More on Worksharing

Work for Single Threads

Single Construct

The single construct is a worksharing construct placed inside a parallel region.

As the name suggests, a single thread executes the region.

  • Not specified which thread executes the region

  • Other threads wait at an implicit barrier at the end

  • Useful for operations that should be done only once

Use Cases

Guard when writing to shared variables:

  • Enforcing a single write

Guard I/O operations:

  • Writing to stdout or file (single write)

  • Reading from stdin or file (data read once)

Starting tasks:

  • Task creation (covered later in course)

Example: single Construct (Fortran)

!$omp parallel shared(a, b, n) private(i)
    !$omp single
    a = omp_get_num_threads()
    !$omp end single  ! implied barrier, required!

    !$omp do
    do i = 1, n
        b(i) = a
    enddo
!$omp end parallel

Note

The barrier after single ensures that a is set before any thread uses it in the loop.

Example: single Construct (C)

#pragma omp parallel shared(a, b, n) private(i)
{
    #pragma omp single
    {
        a = omp_get_num_threads();
    }  // implied barrier, required!

    #pragma omp for
    for (i = 0; i < n; i++)
        b[i] = a;
}

Note

The barrier after single ensures that a is set before any thread uses it in the loop.

Master Construct

Similar to single, but with specific differences.

Key Differences from single

Execution:

  • Work is always done on the master thread (thread 0)

  • Deterministic behavior

Synchronization:

  • No implied barrier/synchronization

  • More lightweight than single if barrier is not needed

When to Use

Use master when:

  • You specifically need thread 0 to do the work

  • You don’t need synchronization afterward

  • Performance is critical and barrier overhead should be avoided

Ordered Construct

Execute part of a loop body in sequential order.

Warning

Significant performance penalty!
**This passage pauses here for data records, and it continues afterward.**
-- ==== Sys2Proof/Tests/Slice0.lean ====
section
/-! SUPPORT. Tests: each check of WellFormed refuses an ill-formed term; each constructor is decoded from a word written
out from the encoding column of spec/opcode_table.json (30_encoding.md R100, R102); one step of each instruction with the
values of a vector of 95_test_vectors.md, named in the theorem; and a witness for the hypotheses of each obligation. -/

namespace Sys2Proof.Tests

open Sys2Proof.Machine

/-! ## WellFormed -/

theorem test_wf_cAddi4spn : Instr.wf (.cAddi4spn 1 0) = false := by decide
theorem test_wf_cAddiw : Instr.wf (.cAddiw 0 1) = false := by decide
theorem test_wf_cAddi16sp : Instr.wf (.cAddi16sp 0) = false := by decide
theorem test_wf_cLui_rd : Instr.wf (.cLui 2 1) = false := by decide
theorem test_wf_cLui_imm : Instr.wf (.cLui 1 0) = false := by decide
theorem test_wf_cLwsp : Instr.wf (.cLwsp 0 1) = false := by decide
theorem test_wf_cLdsp : Instr.wf (.cLdsp 0 1) = false := by decide
theorem test_wf_cJr : Instr.wf (.cJr 0) = false := by decide
theorem test_wf_cMv : Instr.wf (.cMv 1 0) = false := by decide
theorem test_wf_cJalr : Instr.wf (.cJalr 0) = false := by decide
theorem test_wf_cAdd_rd : Instr.wf (.cAdd 0 1) = false := by decide
theorem test_wf_cAdd_rs2 : Instr.wf (.cAdd 1 0) = false := by decide
theorem test_wf_cMv_x0 : Instr.wf (.cMv 0 1) = true := by decide

/-! ## Decoding -/

theorem test_decode_add :
    decode Config.atReset (.full 0b0000000_01011_10010_000_00101_0110011) =
      .instr (.add 5 18 11) := by decide

theorem test_decode_addi :
    decode Config.atReset (.full 0b101100100110_10010_000_00101_0010011) =
      .instr (.addi 5 18 0xB26) := by decide

theorem test_decode_addiw :
    decode Config.atReset (.full 0b101100100110_10010_000_00101_0011011) =
      .instr (.addiw 5 18 0xB26) := by decide

theorem test_decode_addw :
    decode Config.atReset (.full 0b0000000_01011_10010_000_00101_0111011) =
      .instr (.addw 5 18 11) := by decide

theorem test_decode_and :
    decode Config.atReset (.full 0b0000000_01011_10010_111_00101_0110011) =
      .instr (.and 5 18 11) := by decide

theorem test_decode_andi :
    decode Config.atReset (.full 0b101100100110_10010_111_00101_0010011) =
      .instr (.andi 5 18 0xB26) := by decide

theorem test_decode_auipc :
    decode Config.atReset (.full 0b10110010011010111001_00101_0010111) =
      .instr (.auipc 5 0xB26B9) := by decide

theorem test_decode_amoaddD :
    decode Config.atReset (.full 0b00000_1_0_01011_10010_011_00101_0101111) =
      .instr (.amoaddD true false 11 18 5) := by decide

theorem test_decode_amoaddW :
    decode Config.atReset (.full 0b00000_1_0_01011_10010_010_00101_0101111) =
      .instr (.amoaddW true false 11 18 5) := by decide

theorem test_decode_amoandD :
    decode Config.atReset (.full 0b01100_1_0_01011_10010_011_00101_0101111) =
      .instr (.amoandD true false 11 18 5) := by decide

theorem test_decode_amoandW :
    decode Config.atReset (.full 0b01100_1_0_01011_10010_010_00101_0101111) =
      .instr (.amoandW true false 11 18 5) := by decide

theorem test_decode_amomaxD :
    decode Config.atReset (.full 0b10100_1_0_01011_10010_011_00101_0101111) =
      .instr (.amomaxD true false 11 18 5) := by decide

theorem test_decode_amomaxW :
    decode Config.atReset (.full 0b10100_1_0_01011_10010_010_00101_0101111) =
      .instr (.amomaxW true false 11 18 5) := by decide

theorem test_decode_amomaxuD :
    decode Config.atReset (.full 0b11100_1_0_01011_10010_011_00101_0101111) =
      .instr (.amomaxuD true false 11 18 5) := by decide

theorem test_decode_amomaxuW :
    decode Config.atReset (.full 0b11100_1_0_01011_10010_010_00101_0101111) =
      .instr (.amomaxuW true false 11 18 5) := by decide

theorem test_decode_amominD :
    decode Config.atReset (.full 0b10000_1_0_01011_10010_011_00101_0101111) =
      .instr (.amominD true false 11 18 5) := by decide

theorem test_decode_amominW :
    decode Config.atReset (.full 0b10000_1_0_01011_10010_010_00101_0101111) =
      .instr (.amominW true false 11 18 5) := by decide

theorem test_decode_amominuD :
    decode Config.atReset (.full 0b11000_1_0_01011_10010_011_00101_0101111) =
      .instr (.amominuD true false 11 18 5) := by decide

theorem test_decode_amominuW :
    decode Config.atReset (.full 0b11000_1_0_01011_10010_010_00101_0101111) =
      .instr (.amominuW true false 11 18 5) := by decide

theorem test_decode_amoorD :
    decode Config.atReset (.full 0b01000_1_0_01011_10010_011_00101_0101111) =
      .instr (.amoorD true false 11 18 5) := by decide

theorem test_decode_amoorW :
    decode Config.atReset (.full 0b01000_1_0_01011_10010_010_00101_0101111) =
      .instr (.amoorW true false 11 18 5) := by decide

theorem test_decode_amoswapD :
    decode Config.atReset (.full 0b00001_1_0_01011_10010_011_00101_0101111) =
      .instr (.amoswapD true false 11 18 5) := by decide

theorem test_decode_amoswapW :
    decode Config.atReset (.full 0b00001_1_0_01011_10010_010_00101_0101111) =
      .instr (.amoswapW true false 11 18 5) := by decide

theorem test_decode_amoxorD :
    decode Config.atReset (.full 0b00100_1_0_01011_10010_011_00101_0101111) =
      .instr (.amoxorD true false 11 18 5) := by decide

theorem test_decode_amoxorW :
    decode Config.atReset (.full 0b00100_1_0_01011_10010_010_00101_0101111) =
      .instr (.amoxorW true false 11 18 5) := by decide

theorem test_decode_beq :
    decode Config.atReset (.full 0b1110010_01011_10010_000_01100_1100011) =
      .instr (.beq 18 11 0xB26) := by decide

theorem test_decode_bge :
    decode Config.atReset (.full 0b1110010_01011_10010_101_01100_1100011) =
      .instr (.bge 18 11 0xB26) := by decide

theorem test_decode_bgeu :
    decode Config.atReset (.full 0b1110010_01011_10010_111_01100_1100011) =
      .instr (.bgeu 18 11 0xB26) := by decide

theorem test_decode_blt :
    decode Config.atReset (.full 0b1110010_01011_10010_100_01100_1100011) =
      .instr (.blt 18 11 0xB26) := by decide

theorem test_decode_bltu :
    decode Config.atReset (.full 0b1110010_01011_10010_110_01100_1100011) =
      .instr (.bltu 18 11 0xB26) := by decide

theorem test_decode_bne :
    decode Config.atReset (.full 0b1110010_01011_10010_001_01100_1100011) =
      .instr (.bne 18 11 0xB26) := by decide

theorem test_decode_csrrc :
    decode Config.atReset (.full 0b101101000001_10010_011_00101_1110011) =
      .instr (.csrrc 5 0xB41 18) := by decide

theorem test_decode_csrrci :
    decode Config.atReset (.full 0b101101000001_10110_111_00101_1110011) =
      .instr (.csrrci 5 0xB41 22) := by decide

theorem test_decode_csrrs :
    decode Config.atReset (.full 0b101101000001_10010_010_00101_1110011) =
      .instr (.csrrs 5 0xB41 18) := by decide

theorem test_decode_csrrsi :
    decode Config.atReset (.full 0b101101000001_10110_110_00101_1110011) =
      .instr (.csrrsi 5 0xB41 22) := by decide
Requires enough other parallel work to pay the overhead.

How It Works

  1. Thread working on first iteration enters the ordered region, others wait

  2. When done, thread for second iteration enters

  3. And so on, in sequential order

Requirements

  • ordered clause must also be specified on the loop construct (omp for/omp do)
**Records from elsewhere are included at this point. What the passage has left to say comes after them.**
-- ==== Sys2Proof/Machine/Memory.lean ====
section
/-! DEFINITION. `Store`, the 65536 bytes of backing storage (20_memory.md rule R53), as a sparse list in one canonical
form. A listed address has been loaded or written; an unlisted one holds `InitMem` (rule R53, D11; log 3). -/

namespace Sys2Proof.Machine

/-- The bytes loaded or written so far, by rising address. -/
abbrev Memory := List Host.Cell

/-- The listed byte at an address, if it is listed. -/
def Memory.find : Memory → Nat → Option Byte
  | [], _ => none
  | (b, v) :: rest, a => if a = b then some v else if a < b then none else Memory.find rest a

/-- `Store[a]`: the listed byte, or the byte of `InitMem`. -/
def Memory.byte (m : Memory) (a : Nat) : Byte :=
  match m.find a with
  | some v => v
  | none => Config.initMem a

/-- `Store[a] <- v`, keeping the addresses strictly rising. -/
def Memory.put : Memory → Nat → Byte → Memory
  | [], a, v => [(a, v)]
  | (b, w) :: rest, a, v =>
    if a < b then (a, v) :: (b, w) :: rest
    else if a = b then (a, v) :: rest
    else (b, w) :: Memory.put rest a v

/-- Every address is at least `low` and below 65536, and the addresses rise strictly. -/
def Memory.wfFrom : Nat → Memory → Bool
  | _, [] => true
  | low, (a, _) :: rest => decide (low ≤ a) && decide (a < 65536) && Memory.wfFrom (a + 1) rest

/-- The canonical form of `Store`. An unlisted address has no value of its own in the list, so no listed value has to
be left out (log 3). -/
def Memory.wf (m : Memory) : Bool := m.wfFrom 0

end Sys2Proof.Machine
end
  • No more than one ordered region per thread and iteration

Use Cases

  • Ordered printing from parallel loops

  • Debugging (e.g., data races)

Example: Ordered Construct

#pragma omp parallel default(none) shared(b)
{
    #pragma omp for ordered schedule(dynamic, 1)
    for (int i = 0; i < PSIZE; i++)
    {
        b[i] = expensiveFunction(i);

        #pragma omp ordered
        printf("b[%3i] = %4i\n", i, b[i]);
    }
}
  • The computation expensiveFunction(i) happens in parallel

  • The printf statements execute in sequential order (i=0, 1, 2, …)

  • This ensures ordered output despite parallel execution

Clauses for Parallel Construct

if Clause

The if clause can be specified on the parallel construct.

If the condition evaluates to false:

  • No parallel region is started

  • Code executes serially

  • Useful for runtime evaluation (e.g., loop count too small to benefit from parallelization)

Syntax

!$omp parallel if (condition)
#pragma omp parallel if (condition)

Example: if Clause (Fortran)

integer :: n = 20

!$omp parallel if (n > 5) shared(n)
    !$omp single
    print *, "The n is: ", n
    !$omp end single

    print *, "Hello, I am thread", &
             omp_get_thread_num(), " of", &
             omp_get_num_threads()
!$omp end parallel
  • If n > 5: parallel region with multiple threads

  • If n <= 5: serial execution with single thread

Example: if Clause (C)

int n = 20;

#pragma omp parallel if (n > 5) shared(n)
{
    #pragma omp single
    printf("The n is %i\n", n);

    printf("Hello, I am thread %i of %i\n",
           omp_get_thread_num(),
           omp_get_num_threads());
}
  • If n > 5: parallel region with multiple threads

  • If n <= 5: serial execution with single thread

Clause: num_threads

The num_threads clause specifies the number of threads to start in a parallel region.

Syntax

C:

int nthread = 3;
#pragma omp parallel num_threads(nthread)

Fortran:

integer :: nthread = 3
!$omp parallel num_threads(nthread)

Note

This overrides the default thread count and environment variables for this specific parallel region.

Keeping Memory Consistent

OpenMP: Relaxed Memory Model

OpenMP uses a relaxed memory model for performance.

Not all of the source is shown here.